++++ Material provided ++++
/-- R101 and R102 over a chunk with no doubled FLAG: in the Seeking-start phase every byte before the first FLAG is
discarded, and that FLAG starts a frame at the present position, if the position can be counted (R100). -/
def Obligations.SeekingSkipsToTheStartFlag : Prop :=
  ∀ (s : State) (skipped : List Byte), s.Inv → s.st.startValid = false → s.argOff + s.argLen ≤ s.params.ibufSize →
    s.params.flag ∉ skipped →
    (readBufBytes s .ibuf s.argOff s.argLen = skipped →
      exec .decode s = .next { s with status := .noCompleteFrame, resCount := s.argLen, resLen := 0 }) ∧
    (readBufBytes s .ibuf s.argOff s.argLen = skipped ++ [s.params.flag] → s.st.pos ≠ 2 ^ s.params.cw - 1 →
      exec .decode s = .next { s with
        st := { s.st with startValid := true, startPos := s.st.pos, pos := s.st.pos + 1 },
        status := .noCompleteFrame, resCount := s.argLen, resLen := 0 }) ∧
    (readBufBytes s .ibuf s.argOff s.argLen = skipped ++ [s.params.flag] → s.st.pos = 2 ^ s.params.cw - 1 →
      exec .decode s = .next { s with
        st := initState s.params, status := .capacityExceeded, resCount := s.argLen, resLen := 0 })

/-- R101 and R103, the look-ahead, in both phases: a FLAG whose next chunk byte is FLAG is discarded, so DECODE of the chunk
does what DECODE of the chunk without it does, with one more byte consumed. -/
def Obligations.FlagBeforeFlagIsDiscarded : Prop :=
  ∀ (s t u : State) (rest : List Byte), s.argOff + s.argLen ≤ s.params.ibufSize →
    readBufBytes s .ibuf s.argOff s.argLen = s.params.flag :: s.params.flag :: rest →
    exec .decode s = .next t → exec .decode { s with argOff := s.argOff + 1, argLen := s.argLen - 1 } = .next u →
    t = { u with argOff := s.argOff, argLen := s.argLen, resCount := u.resCount + 1 }

/-- R103, R104, R112 to R114 and R116 for a one-byte chunk: an In-frame FLAG right after the start FLAG is discarded; any other
ends the frame, which is valid under R112's three conditions, and resets `st`. `CTL_OUT` and the buffers stay. -/
def Obligations.InFrameFlagEndsTheFrame : Prop :=
  ∀ s : State, s.st.startValid = true → s.argLen = 1 → s.argOff + 1 ≤ s.params.ibufSize →
    readBuf s .ibuf s.argOff = s.params.flag →
    (s.st.pos = s.st.startPos + 1 →
      exec .decode s = .next { s with status := .noCompleteFrame, resCount := 1, resLen := 0 }) ∧
    (s.st.pos ≠ s.st.startPos + 1 →
      (s.st.pos ≥ s.st.startPos + 3 + s.params.fcsLen ∧ s.st.out ≥ s.params.fcsLen ∧ s.st.crc = crcGood s.params →
        exec .decode s = .next { s with
          st := initState s.params, status := .frame, resCount := 0, resLen := s.st.out - s.params.fcsLen }) ∧
      (¬ (s.st.pos ≥ s.st.startPos + 3 + s.params.fcsLen ∧ s.st.out ≥ s.params.fcsLen ∧ s.st.crc = crcGood s.params) →
        exec .decode s = .next { s with
          st := initState s.params, status := .checksumOrFramingError, resCount := 0, resLen := 0 }))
++++
Directions.
Print, from the entries above, the line with "s.st.pos ≠ 2 ^ s.params.cw - 1 →", the line with "u with argOff" and all lines between them, exactly and with nothing else.

Written answer.
    (readBufBytes s .ibuf s.argOff s.argLen = skipped ++ [s.params.flag] → s.st.pos ≠ 2 ^ s.params.cw - 1 →
      exec .decode s = .next { s with
        st := { s.st with startValid := true, startPos := s.st.pos, pos := s.st.pos + 1 },
        status := .noCompleteFrame, resCount := s.argLen, resLen := 0 }) ∧
    (readBufBytes s .ibuf s.argOff s.argLen = skipped ++ [s.params.flag] → s.st.pos = 2 ^ s.params.cw - 1 →
      exec .decode s = .next { s with
        st := initState s.params, status := .capacityExceeded, resCount := s.argLen, resLen := 0 })

/-- R101 and R103, the look-ahead, in both phases: a FLAG whose next chunk byte is FLAG is discarded, so DECODE of the chunk
does what DECODE of the chunk without it does, with one more byte consumed. -/
def Obligations.FlagBeforeFlagIsDiscarded : Prop :=
  ∀ (s t u : State) (rest : List Byte), s.argOff + s.argLen ≤ s.params.ibufSize →
    readBufBytes s .ibuf s.argOff s.argLen = s.params.flag :: s.params.flag :: rest →
    exec .decode s = .next t → exec .decode { s with argOff := s.argOff + 1, argLen := s.argLen - 1 } = .next u →
    t = { u with argOff := s.argOff, argLen := s.argLen, resCount := u.resCount + 1 }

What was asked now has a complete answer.